Data entries
theorem keyBytes_getElem {s : List Byte} (h : s.length = 32) {i : Nat} (hi : i < 16) :
    (keyBytes s h)[i] = hexPair (digitOf s[2 * i]) (digitOf s[2 * i + 1]) :=
  Vector.getElem_ofFn hi

/-- Byte `i` of a key pairs the digits at `2 * i` and `2 * i + 1`, the first the high nibble (log 18). -/
theorem keyBytes_toNat {s : List Byte} (h : s.length = 32) {i : Nat} (hi : i < 16) {a b : Byte} {x y : Nibble}
    (ha : s[2 * i]? = some a) (hb : s[2 * i + 1]? = some b) (hx : hexval a = some x) (hy : hexval b = some y) :
    (keyBytes s h)[i].toNat = x.toNat * 16 + y.toNat := by
  obtain ⟨_, rfl⟩ := List.getElem?_eq_some_iff.1 ha
  obtain ⟨_, rfl⟩ := List.getElem?_eq_some_iff.1 hb
  rw [keyBytes_getElem h hi, digitOf_of_hexval hx, digitOf_of_hexval hy, hexPair_toNat]

/-- Settles O20: the three answers of `KEY_DECODE`, and the key's bytes pair by pair. -/
theorem keyDecodeReturns : Obligations.KeyDecodeReturns := by
  intro str s
  refine ⟨rfl, fun hl => ?_, fun hl hx => ?_, fun hl hx => ⟨keyBytes str hl, ?_, ?_⟩⟩
  · rw [exec_keyDecode, keyDecode_length hl, keyResult]
  · rw [exec_keyDecode, keyDecode_notHex hl hx, keyResult]
  · rw [exec_keyDecode, keyDecode_hex hl hx, keyResult]
  · exact fun i hi a b x y => keyBytes_toNat hl hi

/-! ### Case does not matter (R92) -/

/-- Some character is no hex digit exactly when the list of values holds NONE. -/
theorem none_mem_map_hexval {s : List Byte} : none ∈ s.map hexval ↔ ∃ c ∈ s, hexval c = none := List.mem_map

theorem digitOf_congr {a b : List Byte} (h : a.map hexval = b.map hexval) {i : Nat} (ha : i < a.length)
    (hb : i < b.length) : digitOf a[i] = digitOf b[i] := by
  have hv : hexval a[i] = hexval b[i] := by simpa [ha, hb] using congrArg (·[i]?) h
  rw [digitOf, hv, digitOf]

theorem keyBytes_congr {a b : List Byte} (h : a.map hexval = b.map hexval) (ha : a.length = 32) (hb : b.length = 32) :
    keyBytes a ha = keyBytes b hb := by
  ext1 i hi
  rw [keyBytes_getElem ha hi, keyBytes_getElem hb hi, digitOf_congr h, digitOf_congr h]

/-- Settles O21: the length, the presence of a NONE and the key's bytes are all functions of the list of values. -/
theorem keyDecodeIgnoresCase : Obligations.KeyDecodeIgnoresCase := by
  intro a b h
  have hlen : a.length = b.length := by simpa using congrArg List.length h
  by_cases hb : b.length = 32
  · have ha : a.length = 32 := hlen.trans hb
    by_cases hn : none ∈ b.map hexval
    · rw [keyDecode_notHex hb (none_mem_map_hexval.1 hn), keyDecode_notHex ha (none_mem_map_hexval.1 (h ▸ hn))]
    · have hexDigits {s : List Byte} (hs : s.map hexval = b.map hexval) : ∀ c ∈ s, hexval c ≠ none :=
        fun c hc hv => hn (hs ▸ none_mem_map_hexval.2 ⟨c, hc, hv⟩)
      rw [keyDecode_hex ha (hexDigits h), keyDecode_hex hb (hexDigits rfl), keyBytes_congr h ha hb]
  · rw [keyDecode_length hb, keyDecode_length (hlen ▸ hb)]

end Sys2Proof.Machine
end

section
/-! PROOFS. The header operations (42_header.md R150 to R156, R158): the six operations on a header with room, on a
whole header and on an incomplete one, and the telegram length on its three ranges. -/

namespace Sys2Proof.Machine

/-! ### The register (R151, R152) -/

/-- Settles O23: the model's reset is the update of R151, and the operation is internal (R82). -/
theorem headerResetClearsCount : Obligations.HeaderResetClearsCount := fun _ => ⟨rfl, rfl⟩

theorem exec_hdrAddByte (b : Byte) (s : State) : exec (.hdrAddByte b) s = updateEn s (hdrAddByte b s.en) := rfl

/-- A 19th byte overruns the header (R152). -/
theorem hdrAddByte_overrun {b : Byte} {u : EnUnit} (h : 18 ≤ u.hdrCount) : hdrAddByte b u = .error .hdrOverrun :=
  dif_neg (Nat.not_lt.2 h)

/-- Settles O24: with room the byte is stored at the count, and a full header has none. -/
theorem headerAddByteAppends : Obligations.HeaderAddByteAppends := by
  refine fun s b => ⟨rfl, fun hroom => ⟨s.en.hdr.set s.en.hdrCount b hroom, ?_, fun i hi => ?_⟩, fun hfull => ?_⟩
  · rw [exec_hdrAddByte, hdrAddByte_room b s.en hroom, updateEn_ok]
  · simp only [Vector.getElem_set, eq_comm]
  · rw [exec_hdrAddByte, hdrAddByte_overrun hfull.ge, updateEn_error]

/-! ### Whole and incomplete headers (R153, R154) -/

theorem exec_hdrIsComplete (s : State) : exec .hdrIsComplete s = .next { s with ret := .bool (hdrComplete s.en) } := rfl

theorem hdrComplete_iff (u : EnUnit) : hdrComplete u = true ↔ u.hdrCount = 18 := decide_eq_true_iff

/-- Settles O25: the returned Boolean is the model's test of the count. -/
theorem headerCompleteIffEighteen : Obligations.HeaderCompleteIffEighteen :=
  fun s => ⟨rfl, hdrComplete s.en, exec_hdrIsComplete s, hdrComplete_iff s.en⟩

theorem exec_hdrTelegramWithTagLength (s : State) :
    exec .hdrTelegramWithTagLength s = returnOrFault s (hdrField s.en fun h => .int (hdrTw s.params h)) := rfl

theorem exec_hdrCheckConsistency (s : State) :
    exec .hdrCheckConsistency s = returnOrFault s (hdrField s.en fun h => .bool (hdrConsistent s.params h)) := rfl

theorem exec_hdrNonce (s : State) :
    exec .hdrNonce s = returnOrFault s (hdrField s.en fun h => .bytes (hdrNonceBytes h)) := rfl

/-- No field can be read before the header is whole (R154). -/
theorem hdrField_incomplete {α : Type} {u : EnUnit} (f : Header → α) (h : u.hdrCount < 18) :
    hdrField u f = .error .hdrIncomplete :=
  if_neg fun hc => h.ne ((hdrComplete_iff u).1 hc)

/-- Settles O29: each of the three operations is one field read. -/
theorem fieldReadNeedsWholeHeader : Obligations.FieldReadNeedsWholeHeader := by
  refine fun s h => ⟨?_, ?_, ?_⟩
  · rw [exec_hdrTelegramWithTagLength, hdrField_incomplete _ h, returnOrFault_error]
  · rw [exec_hdrCheckConsistency, hdrField_incomplete _ h, returnOrFault_error]
  · rw [exec_hdrNonce, hdrField_incomplete _ h, returnOrFault_error]

/-! ### The telegram length (R155) -/

section Length
variable {p : Params} {h : Header}

theorem hdrTotalLength_cast (h : Header) : (hdrTotalLength h : Int) = (h[11].toNat : Int) * 256 + h[12].toNat := by
  rw [hdrTotalLength, Nat.cast_add, Nat.cast_mul, Nat.cast_ofNat]

/-- Two bytes hold the length (R62). -/
theorem hdrTotalLength_lt (h : Header) : hdrTotalLength h < 65536 := by
  have hhigh := h[11].isLt
  have hlow := h[12].isLt
  rw [hdrTotalLength]
  omega

theorem hdrTw_exact (hw : p.twtlWrap = false) : hdrTw p h = (hdrTotalLength h : Int) - 5 := by
  rw [hdrTw, hw, if_neg Bool.false_ne_true]

theorem hdrTw_wrap (hw : p.twtlWrap = true) : hdrTw p h = ((hdrTotalLength h : Int) - 5) % 65536 := by
  rw [hdrTw, if_pos hw]

/-- The wrap changes nothing from a length of 5 on. -/
theorem hdrTw_wrap_of_five_le (hw : p.twtlWrap = true) (hlen : 5 ≤ hdrTotalLength h) :
    hdrTw p h = (hdrTotalLength h : Int) - 5 := by
  have hlt := hdrTotalLength_lt h
  rw [hdrTw_wrap hw, Int.emod_eq_of_lt (by omega) (by omega)]

/-- The wrap adds 2^16 to a negative difference. -/
theorem hdrTw_wrap_of_le_four (hw : p.twtlWrap = true) (hlen : hdrTotalLength h ≤ 4) :
    hdrTw p h = (hdrTotalLength h : Int) + 65531 := by
  rw [hdrTw_wrap hw]
  omega

end Length

/-- Settles O26: a whole header's length can be read, and the wrap changes it below 5 only. -/
theorem telegramLengthValue : Obligations.TelegramLengthValue := by
  refine fun s hs => ⟨rfl, hdrTw s.params s.en.hdr, ?_, ?_⟩
  · rw [exec_hdrTelegramWithTagLength, hdrField_full _ _ hs, returnOrFault_ok]
  · rw [← hdrTotalLength_cast]
    exact ⟨hdrTw_exact, hdrTw_wrap_of_five_le, hdrTw_wrap_of_le_four⟩

/-! ### The verdict (R156, R158) -/

/-- The verdict is R156's conjunction. -/
theorem hdrConsistent_iff (p : Params) (h : Header) : hdrConsistent p h = true ↔
    h[0] = 0xDB#8 ∧ h[1] = 0x08#8 ∧ h[10] = 0x82#8 ∧ h[13] = 0x30#8 ∧ 25 < hdrTw p h := decide_eq_true_iff

/-- Settles O27: a whole header's verdict can be read, and it is the conjunction. -/
theorem consistencyIsFiveConditions : Obligations.ConsistencyIsFiveConditions := by
  refine fun s hs => ⟨rfl, hdrConsistent s.params s.en.hdr, ?_, hdrConsistent_iff s.params s.en.hdr⟩
  rw [exec_hdrCheckConsistency, hdrField_full _ _ hs, returnOrFault_ok]

/-- Settles O30: the fifth condition bounds tw, and without the wrap tw is `total_length − 5`. -/
theorem consistentHeaderLengths : Obligations.ConsistentHeaderLengths := by
  intro p h hc
  have hmin := hdrTw_of_consistent hc
  refine ⟨hmin, by omega, fun hw => ?_⟩
  rw [hdrTw_exact hw, hdrTotalLength_cast]
  omega

end Sys2Proof.Machine
end

section
/-! PROOFS. The AEAD adapter (43_aead_adapter.md R182, R183): each operation run on its own returns the oracle's answer,
and a plaintext that has not the ciphertext's length is a fault. -/

namespace Sys2Proof.Machine

/-! ### The key (R182) -/

theorem exec_aeadSetKey (key : Key) (s : State) :
    exec (.aeadSetKey key) s = .next { s with ret := .bool (aeadSetkey s.params key) } := rfl

/-- An answer the construction binds is the oracle's (log 5). -/
theorem aeadSetkey_bound {p : Params} {key : Key} {ok : Bool} (h : p.aeadKeyTable.lookup key = some ok) :
    aeadSetkey p key = ok := by rw [aeadSetkey, h]

/-- Settles O31: the operation returns the oracle's answer, which the key table binds, and it is internal (R82). -/
theorem aeadSetKeyReturnsAnswer : Obligations.AeadSetKeyReturnsAnswer :=
  fun key s => ⟨rfl, exec_aeadSetKey key s, fun _ => aeadSetkey_bound⟩

/-! ### The call (R183) -/

section Call
variable {p : Params} {q : AeadQuery}

theorem aeadCall_fail (h : aeadDecrypt p q = none) : aeadCall p q = .ok none := by rw [aeadCall, h]

theorem aeadCall_plaintext {l : List Byte} (h : aeadDecrypt p q = some l) (hlen : l.length = q.ct.length) :
    aeadCall p q = .ok (some l) := by
  rw [aeadCall, h]
  exact if_pos hlen

theorem aeadCall_wrongLength {l : List Byte} (h : aeadDecrypt p q = some l) (hlen : l.length ≠ q.ct.length) :
    aeadCall p q = .error .aeadLength := by
  rw [aeadCall, h]
  exact if_neg hlen

/-- A well-typed oracle's answer passes the length check (D32). -/
theorem aeadCall_typed (ht : oracleTyped p = true) : aeadCall p q = .ok (aeadDecrypt p q) := by
  cases h : aeadDecrypt p q with
  | none => exact aeadCall_fail h
  | some l => exact aeadCall_plaintext h (aeadDecrypt_length p q l ht h)

end Call

/-- A call that answers returns the answer and writes nothing else, `EN.pt` included (log 12). -/
theorem exec_aeadDecrypt_ok {q : AeadQuery} {s : State} {r : Option (List Byte)} (h : aeadCall s.params q = .ok r) :
    exec (.aeadDecrypt q.key q.nonce q.aad q.ct q.tag) s = .next { s with ret := .plaintext r } :=
  congrArg (fun c => returnOrFault s (aeadResult c)) h

theorem exec_aeadDecrypt_error {q : AeadQuery} {s : State} {f : Fault} (h : aeadCall s.params q = .error f) :
    exec (.aeadDecrypt q.key q.nonce q.aad q.ct q.tag) s = .fault f :=
  congrArg (fun c => returnOrFault s (aeadResult c)) h

/-- Settles O32: the checked call's three outcomes, of which a well-typed oracle has only the first two. -/
theorem aeadDecryptReturnsAnswer : Obligations.AeadDecryptReturnsAnswer :=
  fun q s =>
    ⟨fun hfail => exec_aeadDecrypt_ok (aeadCall_fail hfail),
      fun _ hplain hlen => exec_aeadDecrypt_ok (aeadCall_plaintext hplain hlen),
      fun _ hplain hlen => exec_aeadDecrypt_error (aeadCall_wrongLength hplain hlen),
      fun ht => ⟨aeadDecrypt s.params q, exec_aeadDecrypt_ok (aeadCall_typed ht)⟩⟩

end Sys2Proof.Machine
end

section
/-! PROOFS. The plaintext synchronizer byte by byte (44_plaintext_sync.md R211 to R221): one equation per transition of
`PT_PROCESS_BYTE`, and the block's invariant at construction (R222, R340). -/

namespace Sys2Proof.Machine

/-! ### Construction (R340) -/

/-- An empty buffer meets the buffer invariant at length 0. -/
theorem bufInv_nil (cap : Nat) : bufInv cap [] 0 := ⟨rfl, rfl, Nat.zero_le cap, by simp⟩

/-- A legal construction meets the invariant of both units. -/
theorem construct_inv {p : Params} (hp : 1 ≤ p.ptCap) : (State.construct p).Inv := by
  refine ⟨⟨hp, bufInv_nil _, Nat.zero_le 4, (ptStateInv_idle rfl).2 ?_⟩,
    bufInv_nil _, bufInv_nil _, Nat.zero_le 18, enStateInv_idle rfl⟩
  exact ⟨fun _ => rfl, fun _ => hp⟩

/-- Settles O11: `State.reset` is the construction with a `PT_CAP` of 16. -/
theorem constructionMeetsInvariant : Obligations.ConstructionMeetsInvariant :=
  ⟨fun _ => construct_inv, construct_inv (by decide)⟩

/-! ### The transitions, one rule each (R211 to R220) -/

section Rules
variable {p : Params} {b : Byte} {u : PtUnit}

/-- A state register that holds a state leaves the byte to the dispatch of R210. -/
theorem ptStep_dispatch (hs : u.state ≠ .reserved) : ptStep p b u = ptDispatch p b u := by
  cases h : u.state with
  | reserved => exact absurd h hs
  | idle | inFrame | inCrc => simp only [ptStep, h]

theorem ptFull_iff (p : Params) (u : PtUnit) : ptFull p u = true ↔ u.len = p.ptCap := decide_eq_true_iff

• _Task item_: Quote, word for word, every line from the top of the entries through the line that holds "obtain ⟨_, rfl⟩ := List.getElem?_eq_some_iff.1 ha".

• _Exercise solution_:
theorem keyBytes_getElem {s : List Byte} (h : s.length = 32) {i : Nat} (hi : i < 16) :
    (keyBytes s h)[i] = hexPair (digitOf s[2 * i]) (digitOf s[2 * i + 1]) :=
  Vector.getElem_ofFn hi

/-- Byte `i` of a key pairs the digits at `2 * i` and `2 * i + 1`, the first the high nibble (log 18). -/
theorem keyBytes_toNat {s : List Byte} (h : s.length = 32) {i : Nat} (hi : i < 16) {a b : Byte} {x y : Nibble}
    (ha : s[2 * i]? = some a) (hb : s[2 * i + 1]? = some b) (hx : hexval a = some x) (hy : hexval b = some y) :
    (keyBytes s h)[i].toNat = x.toNat * 16 + y.toNat := by
  obtain ⟨_, rfl⟩ := List.getElem?_eq_some_iff.1 ha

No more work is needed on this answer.